*** DATA SUPPLIED Section Begins ***
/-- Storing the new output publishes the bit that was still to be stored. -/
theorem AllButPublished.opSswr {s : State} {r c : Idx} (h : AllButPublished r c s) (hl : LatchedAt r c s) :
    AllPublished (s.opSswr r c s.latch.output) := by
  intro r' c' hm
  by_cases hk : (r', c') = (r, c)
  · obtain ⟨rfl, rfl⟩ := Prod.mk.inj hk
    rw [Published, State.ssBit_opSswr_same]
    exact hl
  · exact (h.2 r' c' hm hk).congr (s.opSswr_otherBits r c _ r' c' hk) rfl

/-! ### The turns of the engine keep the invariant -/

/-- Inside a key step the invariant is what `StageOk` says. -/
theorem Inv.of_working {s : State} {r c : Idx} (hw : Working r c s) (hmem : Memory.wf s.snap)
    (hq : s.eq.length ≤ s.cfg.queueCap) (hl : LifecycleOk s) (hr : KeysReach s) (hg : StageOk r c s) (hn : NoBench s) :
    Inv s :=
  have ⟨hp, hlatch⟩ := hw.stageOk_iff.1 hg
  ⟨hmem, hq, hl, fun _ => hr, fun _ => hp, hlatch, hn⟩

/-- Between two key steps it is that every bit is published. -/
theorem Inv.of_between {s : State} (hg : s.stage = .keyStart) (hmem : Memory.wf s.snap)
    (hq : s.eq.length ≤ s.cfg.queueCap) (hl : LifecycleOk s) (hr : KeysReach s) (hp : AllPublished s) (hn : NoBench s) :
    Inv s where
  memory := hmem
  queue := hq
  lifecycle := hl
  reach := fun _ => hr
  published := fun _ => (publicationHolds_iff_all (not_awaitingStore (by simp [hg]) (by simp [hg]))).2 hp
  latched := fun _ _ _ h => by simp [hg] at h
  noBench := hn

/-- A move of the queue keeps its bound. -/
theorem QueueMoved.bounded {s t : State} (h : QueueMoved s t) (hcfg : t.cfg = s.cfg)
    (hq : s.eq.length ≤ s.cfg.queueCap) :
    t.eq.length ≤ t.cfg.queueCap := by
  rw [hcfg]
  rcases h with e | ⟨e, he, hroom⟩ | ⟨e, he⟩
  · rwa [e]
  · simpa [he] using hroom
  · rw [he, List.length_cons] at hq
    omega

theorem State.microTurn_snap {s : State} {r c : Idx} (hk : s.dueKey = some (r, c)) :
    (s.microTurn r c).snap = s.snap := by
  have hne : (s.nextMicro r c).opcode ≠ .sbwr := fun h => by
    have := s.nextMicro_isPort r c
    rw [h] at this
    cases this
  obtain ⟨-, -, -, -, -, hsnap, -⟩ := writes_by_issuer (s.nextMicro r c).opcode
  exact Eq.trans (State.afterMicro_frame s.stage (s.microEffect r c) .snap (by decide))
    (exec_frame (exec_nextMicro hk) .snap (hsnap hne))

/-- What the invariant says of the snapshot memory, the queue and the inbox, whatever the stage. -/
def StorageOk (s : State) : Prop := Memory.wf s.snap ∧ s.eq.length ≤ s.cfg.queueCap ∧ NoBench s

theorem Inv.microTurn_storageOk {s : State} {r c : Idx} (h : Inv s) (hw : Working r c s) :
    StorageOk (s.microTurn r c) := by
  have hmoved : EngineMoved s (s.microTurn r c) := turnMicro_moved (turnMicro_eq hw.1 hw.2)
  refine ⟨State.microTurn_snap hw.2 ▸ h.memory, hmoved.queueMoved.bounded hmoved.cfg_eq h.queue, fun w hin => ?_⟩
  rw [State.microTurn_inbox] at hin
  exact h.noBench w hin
*** DATA SUPPLIED Section Ends ***
WORK REQUIRED
Preserving every character, copy the records above out again.

ANSWER TO THIS TASK
/-- Storing the new output publishes the bit that was still to be stored. -/
theorem AllButPublished.opSswr {s : State} {r c : Idx} (h : AllButPublished r c s) (hl : LatchedAt r c s) :
    AllPublished (s.opSswr r c s.latch.output) := by
  intro r' c' hm
  by_cases hk : (r', c') = (r, c)
  · obtain ⟨rfl, rfl⟩ := Prod.mk.inj hk
    rw [Published, State.ssBit_opSswr_same]
    exact hl
  · exact (h.2 r' c' hm hk).congr (s.opSswr_otherBits r c _ r' c' hk) rfl

/-! ### The turns of the engine keep the invariant -/

/-- Inside a key step the invariant is what `StageOk` says. -/
theorem Inv.of_working {s : State} {r c : Idx} (hw : Working r c s) (hmem : Memory.wf s.snap)
    (hq : s.eq.length ≤ s.cfg.queueCap) (hl : LifecycleOk s) (hr : KeysReach s) (hg : StageOk r c s) (hn : NoBench s) :
    Inv s :=
  have ⟨hp, hlatch⟩ := hw.stageOk_iff.1 hg
  ⟨hmem, hq, hl, fun _ => hr, fun _ => hp, hlatch, hn⟩

/-- Between two key steps it is that every bit is published. -/
theorem Inv.of_between {s : State} (hg : s.stage = .keyStart) (hmem : Memory.wf s.snap)
    (hq : s.eq.length ≤ s.cfg.queueCap) (hl : LifecycleOk s) (hr : KeysReach s) (hp : AllPublished s) (hn : NoBench s) :
    Inv s where
  memory := hmem
  queue := hq
  lifecycle := hl
  reach := fun _ => hr
  published := fun _ => (publicationHolds_iff_all (not_awaitingStore (by simp [hg]) (by simp [hg]))).2 hp
  latched := fun _ _ _ h => by simp [hg] at h
  noBench := hn

/-- A move of the queue keeps its bound. -/
theorem QueueMoved.bounded {s t : State} (h : QueueMoved s t) (hcfg : t.cfg = s.cfg)
    (hq : s.eq.length ≤ s.cfg.queueCap) :
    t.eq.length ≤ t.cfg.queueCap := by
  rw [hcfg]
  rcases h with e | ⟨e, he, hroom⟩ | ⟨e, he⟩
  · rwa [e]
  · simpa [he] using hroom
  · rw [he, List.length_cons] at hq
    omega

theorem State.microTurn_snap {s : State} {r c : Idx} (hk : s.dueKey = some (r, c)) :
    (s.microTurn r c).snap = s.snap := by
  have hne : (s.nextMicro r c).opcode ≠ .sbwr := fun h => by
    have := s.nextMicro_isPort r c
    rw [h] at this
    cases this
  obtain ⟨-, -, -, -, -, hsnap, -⟩ := writes_by_issuer (s.nextMicro r c).opcode
  exact Eq.trans (State.afterMicro_frame s.stage (s.microEffect r c) .snap (by decide))
    (exec_frame (exec_nextMicro hk) .snap (hsnap hne))

/-- What the invariant says of the snapshot memory, the queue and the inbox, whatever the stage. -/
def StorageOk (s : State) : Prop := Memory.wf s.snap ∧ s.eq.length ≤ s.cfg.queueCap ∧ NoBench s

theorem Inv.microTurn_storageOk {s : State} {r c : Idx} (h : Inv s) (hw : Working r c s) :
    StorageOk (s.microTurn r c) := by
  have hmoved : EngineMoved s (s.microTurn r c) := turnMicro_moved (turnMicro_eq hw.1 hw.2)
  refine ⟨State.microTurn_snap hw.2 ▸ h.memory, hmoved.queueMoved.bounded hmoved.cfg_eq h.queue, fun w hin => ?_⟩
  rw [State.microTurn_inbox] at hin
  exact h.noBench w hin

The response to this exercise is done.